208 - Lejos, en Berlín

Tengo una vieja amiga que se enamoró, hace muchos años, de un alemán. Pero no de un inmigrante, sino de un alemán de allá, de la tierra del chucrut y la cerveza, de un ciudadano y residente permanente de la ciudad de Berlín.

En esos tiempos no había telefonía celular, ni emails, ni webcams, ni Facebook. Las cartas certificadas tardaban una semana y las llamadas internacionales -además de que valían un ojo, un brazo, una pierna y un huevo- había que pedirlas a la operadora discando triple cero y esperar a que la buena fortuna de las comunicaciones analógicas bendijera con una conexión llena de ruidos, frituras y ecos, que sonaba como si el otro tuviera la cabeza dentro del inodoro y algún maniático tirara de la cadena cada medio minuto.
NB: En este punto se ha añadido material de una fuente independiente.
/-- R366, R367, R315: an atomic reads the old value at the home and writes the new one there, indivisibly; `ACAS` writes only when the old
value equals d. Poison of the line or of an operand makes d zero and poisoned, raises cause 0x2C and leaves memory unchanged. The atomic has just come to issue, with an entry of the request table (R181), and every epoch that
its vector names is closed at the home (R256). -/
def Obligations.AtomicsReadAndWriteAtTheHome : Prop :=
  ∀ e ∈ atomics, ∀ (s : State) (g : BitVec 8) (d a b : R5) (k c : BitVec 2) (z : BitVec 1) (ea : W64) (pa : Nat) (leaf : BitVec 128),
    let n := if z = 0 then 4 else 8
    let off := pa % 64
    let line := lineNo leaf pa
    let m := bytesAt off n
    let h := atHome s g ea leaf pa k c m
    let at_ := h.rdLine (leafKey leaf) line
    let old := BitVec.ofNat (8 * n) (at_.1.toNat / 2 ^ (8 * off))
    let x := scalar (s.tile g) .a b
    let y := scalar (s.tile g) .a d
    let cas : Bool := e.1 0 0 0 0 0 0 == .acas 0 0 0 0 0 0
    let new := e.2 (8 * n) old (x.1.setWidth (8 * n))
    s.cur = .stream g .a → Address (s.tile g) a 0 n ea → Reaches s g ea .atomic pa leaf → leafPeer leaf = false →
    (s.tile g).relPend = [] → (s.tile g).claims = [] → (s.tile g).rdV = none → (s.modTile g (served ea)).reqFull g = false →
    h.served (homeOf pa) (h.die (dieOf g)).vclk = true →
    (at_.2 = false → x.2 = false → (cas = true → y.2 = false) →
      ∃ t, exec (e.1 d a b k c z) s = .next t ∧ t.cur = .none ∧ (t.tile g).apc = (h.tile g).apc + 1 ∧
        (t.tile g).rdA d = (if d = 0 then (0, false) else (BitVec.ofNat 64 old.toNat, false)) ∧
        (∀ r, r ≠ d → (t.tile g).rdA r = (h.tile g).rdA r) ∧
        (t.rdLine (leafKey leaf) line).1 =
          (if cas = true ∧ old ≠ y.1.setWidth (8 * n) then at_.1 else mergeLine m (placed off n (BitVec.ofNat 64 new.toNat)) at_.1) ∧
        ∀ p, p / 64 ≠ line → t.rdByte p = h.rdByte p) ∧
    (at_.2 = true ∨ x.2 = true ∨ (cas = true ∧ y.2 = true) →
      exec (e.1 d a b k c z) s = .next (trapped (h.modTile g (wrote .a 1 d 0 true)) g .a { code := 0x2C }))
Así y todo, prehistóricos en materia de tecnología pero muy enamorados, Karina y Boris mantuvieron un año de romance epistolar. Durante esos casi cuatrocientos días, ella se dedicó a trabajar absolutamente de cualquier cosa -recuerdo claramente, inclusive, varios "disfraces" de promotora- para comprar un pasaje de ida en Lufthansa. Él, mientras tanto, de su lado del océano, sacaba Marcos de abajo de las piedras (sí, porque no existían ni los Euros, en esa época) para alquilar, amoblar y equipar un departamento poco más grande que un closet en el cincuenta y pico de la calle Cauestrasse.

Hasta que una tarde de septiembre, con lágrimas en los ojos, lágrimas de emoción por ir al encuentro de su gran amor, y lágrimas de tristeza por dejar la patria, la abracé por última vez en el Aeropuerto Internacional de Ezeiza.
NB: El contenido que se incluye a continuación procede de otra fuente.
@[simp] theorem fld_encV_20_6 (op d a b : BitVec 6) (m : BitVec 4) (fn : Nat) : fld (encV op d a b m fn) 20 6 = d := by
  refine BitVec.eq_of_getLsbD_eq fun i hi => ?_
  simp only [fld, encV, BitVec.getLsbD_extractLsb', BitVec.getLsbD_append]
  interval_cases i <;> simp

@[simp] theorem fld_encV_24_2 (op d a b : BitVec 6) (m : BitVec 4) (fn : Nat) : fld (encV op d a b m fn) 24 2 = d.extractLsb' 4 2 := by
  refine BitVec.eq_of_getLsbD_eq fun i hi => ?_
  simp only [fld, encV, BitVec.getLsbD_extractLsb', BitVec.getLsbD_append]
  interval_cases i <;> simp

@[simp] theorem fld_encV_25_1 (op d a b : BitVec 6) (m : BitVec 4) (fn : Nat) : fld (encV op d a b m fn) 25 1 = d.extractLsb' 5 1 := by
  refine BitVec.eq_of_getLsbD_eq fun i hi => ?_
  simp only [fld, encV, BitVec.getLsbD_extractLsb', BitVec.getLsbD_append]
  interval_cases i <;> simp

@[simp] theorem fld_encV_26_6 (op d a b : BitVec 6) (m : BitVec 4) (fn : Nat) : fld (encV op d a b m fn) 26 6 = op := by
  refine BitVec.eq_of_getLsbD_eq fun i hi => ?_
  simp only [fld, encV, BitVec.getLsbD_extractLsb', BitVec.getLsbD_append]
  interval_cases i <;> simp

@[simp] theorem fld_encVM_0_6 (d : BitVec 6) (x : BitVec 5) (n : BitVec 3) (sel : Nat) (m : BitVec 4) (o : BitVec 6) : fld (encVM d x n sel m o) 0 6 = o := by
  refine BitVec.eq_of_getLsbD_eq fun i hi => ?_
  simp only [fld, encVM, BitVec.getLsbD_extractLsb', BitVec.getLsbD_append]
  interval_cases i <;> simp

@[simp] theorem fld_encVM_6_4 (d : BitVec 6) (x : BitVec 5) (n : BitVec 3) (sel : Nat) (m : BitVec 4) (o : BitVec 6) : fld (encVM d x n sel m o) 6 4 = m := by
  refine BitVec.eq_of_getLsbD_eq fun i hi => ?_
  simp only [fld, encVM, BitVec.getLsbD_extractLsb', BitVec.getLsbD_append]
  interval_cases i <;> simp

@[simp] theorem fld_encVM_10_2 (d : BitVec 6) (x : BitVec 5) (n : BitVec 3) (sel : Nat) (m : BitVec 4) (o : BitVec 6) : fld (encVM d x n sel m o) 10 2 = BitVec.ofNat 2 sel := by
  refine BitVec.eq_of_getLsbD_eq fun i hi => ?_
  simp only [fld, encVM, BitVec.getLsbD_extractLsb', BitVec.getLsbD_append]
  interval_cases i <;> simp

@[simp] theorem fld_encVM_12_3 (d : BitVec 6) (x : BitVec 5) (n : BitVec 3) (sel : Nat) (m : BitVec 4) (o : BitVec 6) : fld (encVM d x n sel m o) 12 3 = n := by
  refine BitVec.eq_of_getLsbD_eq fun i hi => ?_
  simp only [fld, encVM, BitVec.getLsbD_extractLsb', BitVec.getLsbD_append]
  interval_cases i <;> simp

@[simp] theorem fld_encVM_15_5 (d : BitVec 6) (x : BitVec 5) (n : BitVec 3) (sel : Nat) (m : BitVec 4) (o : BitVec 6) : fld (encVM d x n sel m o) 15 5 = x := by
  refine BitVec.eq_of_getLsbD_eq fun i hi => ?_
  simp only [fld, encVM, BitVec.getLsbD_extractLsb', BitVec.getLsbD_append]
  interval_cases i <;> simp

@[simp] theorem fld_encVM_20_6 (d : BitVec 6) (x : BitVec 5) (n : BitVec 3) (sel : Nat) (m : BitVec 4) (o : BitVec 6) : fld (encVM d x n sel m o) 20 6 = d := by
  refine BitVec.eq_of_getLsbD_eq fun i hi => ?_
  simp only [fld, encVM, BitVec.getLsbD_extractLsb', BitVec.getLsbD_append]
  interval_cases i <;> simp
Mili y yo tuvimos muchísima menos paciencia.

Es que vivimos en otra época, de otra manera. Con Mili venimos de meses de vernos las caras todos los días, en un cuadrito en el monitor de la computadora. Somos claros exponentes de un tiempo en el cual uno puede intercambiar dos docenas de mensajes de texto al día por costos prácticamente irrisorios. Nos criamos sabiendo que el correo electrónico mataba a la carta convencional.

Pero, además, teníamos una gran ventaja: nos separaban sólo 400 kilómetros, no 16.000.
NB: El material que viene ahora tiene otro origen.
-- ==== Sys2Proof/Laws/State.lean ====
section
/-! SUPPORT. The named updates of the package's state: what each changes reads back, and every other field is unchanged. -/

namespace Sys2Proof.Machine

/-! ## What an update stores is what is read -/

@[simp] theorem State.tile_setTile (s : State) (g : BitVec 8) (t : Tile) : (s.setTile g t).tile g = t := Tab.get_set_self ..
theorem State.tile_setTile_of_ne (s : State) {g h : BitVec 8} (t : Tile) (hne : h ≠ g) : (s.setTile g t).tile h = s.tile h :=
  Tab.get_set_of_ne _ _ _ fun e => hne (BitVec.eq_of_toNat_eq e)
@[simp] theorem State.tile_modTile (s : State) (g : BitVec 8) (f : Tile → Tile) : (s.modTile g f).tile g = f (s.tile g) :=
  State.tile_setTile ..
theorem State.tile_modTile_of_ne (s : State) {g h : BitVec 8} (f : Tile → Tile) (hne : h ≠ g) :
    (s.modTile g f).tile h = s.tile h := State.tile_setTile_of_ne s _ hne
@[simp] theorem State.setTile_setTile (s : State) (g : BitVec 8) (t u : Tile) : (s.setTile g t).setTile g u = s.setTile g u := by
  simp [State.setTile]
@[simp] theorem State.modTile_modTile (s : State) (g : BitVec 8) (f h : Tile → Tile) :
    (s.modTile g f).modTile g h = s.modTile g fun t => h (f t) := by
  simp [State.modTile]
@[simp] theorem State.setTile_modTile (s : State) (g : BitVec 8) (t : Tile) (f : Tile → Tile) :
    (s.setTile g t).modTile g f = s.setTile g (f t) := by
  simp [State.modTile]

@[simp] theorem State.queue_setQueue (s : State) (q : BitVec 10) (x : Queue) : (s.setQueue q x).queue q = x := Tab.get_set_self ..
theorem State.queue_setQueue_of_ne (s : State) {q r : BitVec 10} (x : Queue) (hne : r ≠ q) : (s.setQueue q x).queue r = s.queue r :=
  Tab.get_set_of_ne _ _ _ fun e => hne (BitVec.eq_of_toNat_eq e)
@[simp] theorem State.queue_modQueue (s : State) (q : BitVec 10) (f : Queue → Queue) : (s.modQueue q f).queue q = f (s.queue q) :=
  State.queue_setQueue ..
@[simp] theorem State.ring_setRing (s : State) (c : Nat) (x : Ring) : (s.setRing c x).ring c = x := Tab.get_set_self ..
theorem State.ring_setRing_of_ne (s : State) {c d : Nat} (x : Ring) (hne : d ≠ c) : (s.setRing c x).ring d = s.ring d :=
  Tab.get_set_of_ne _ _ _ hne
@[simp] theorem State.ring_modRing (s : State) (c : Nat) (f : Ring → Ring) : (s.modRing c f).ring c = f (s.ring c) :=
  State.ring_setRing ..
@[simp] theorem State.fn_setFn (s : State) (f : BitVec 8) (x : Fn) : (s.setFn f x).fn f = x := Tab.get_set_self ..
theorem State.fn_setFn_of_ne (s : State) {f k : BitVec 8} (x : Fn) (hne : k ≠ f) : (s.setFn f x).fn k = s.fn k :=
  Tab.get_set_of_ne _ _ _ fun e => hne (BitVec.eq_of_toNat_eq e)
@[simp] theorem State.die_setDie (s : State) (d : BitVec 2) (x : Die) : (s.setDie d x).die d = x := vget_vset_self _ _ _ _ d.isLt
theorem State.die_setDie_of_ne (s : State) {d e : BitVec 2} (x : Die) (hne : e ≠ d) : (s.setDie d x).die e = s.die e :=
  vget_vset_of_ne _ _ _ hne
@[simp] theorem State.home_setHome (s : State) (h : BitVec 3) (x : Home) : (s.setHome h x).home h = x := vget_vset_self _ _ _ _ h.isLt
@[simp] theorem State.ctx?_setCtx (s : State) (x : Ctx) : (s.setCtx x).ctx? x.id = some x := Tab.get?_set_self ..
@[simp] theorem State.launch?_setLaunch (s : State) (l : Launch) : (s.setLaunch l).launch? l.id = some l := Tab.get?_set_self ..
@[simp] theorem State.emit_out (s : State) (o : Output) : (s.emit o).out = o :: s.out := rfl
@[simp] theorem State.free_fresh (s : State) (w : Nat) : (s.free w).2.fresh = s.fresh + 1 := rfl
@[simp] theorem State.wrBytes_mem (s : State) (a : Nat) (bs : List Byte) (p : Bool) : (s.wrBytes a bs p).mem = Mem.puts s.mem a bs := rfl
@[simp] theorem State.zero_mem (s : State) (a n : Nat) : (s.zero a n).mem = Mem.clear s.mem a n := rfl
Así fue que una noche, chateando con Mili, le hice un planteo que, de tan absolutamente lógico, era absurdo:

- Mirá... estás sin laburo, en una ciudad que, fuera de temporada, se muere, y tenés menos chances aún de conseguir algo. Encima, nos vemos con suerte cada quince días y, no sé vos, pero yo te extraño - le dije.
- Yo también te extraño - me contestó - ¿Pero qué querés que haga?
- Mudate.
- ¿Cómo? - la agarré con la guardia baja.
- Que te mudes. Acá, a Buenos Aires, conmigo.
- ¿No te parece un poco apresurado?
- No, no me parece apresurado - me arriesgué - Me parece un completo disparate. Pero también me parece de lo más lógico. Entre estar desempleada y lejos, mejor desempleada y cerca. Además, acá hay más posibilidades de conseguir laburo y, de paso, puedo abrazarte todos los días.

Al otro lado del monitor se puso muy colorada y la mirada se le volvió vidriosa. Me miró un minuto en silencio, mientras trataba de entender la magnitud de lo que acabábamos de discutir.

Y, después de eso, tomó una decisión tan tierna como dificil: Hizo una valija y sacó un pasaje de ida a Buenos Aires.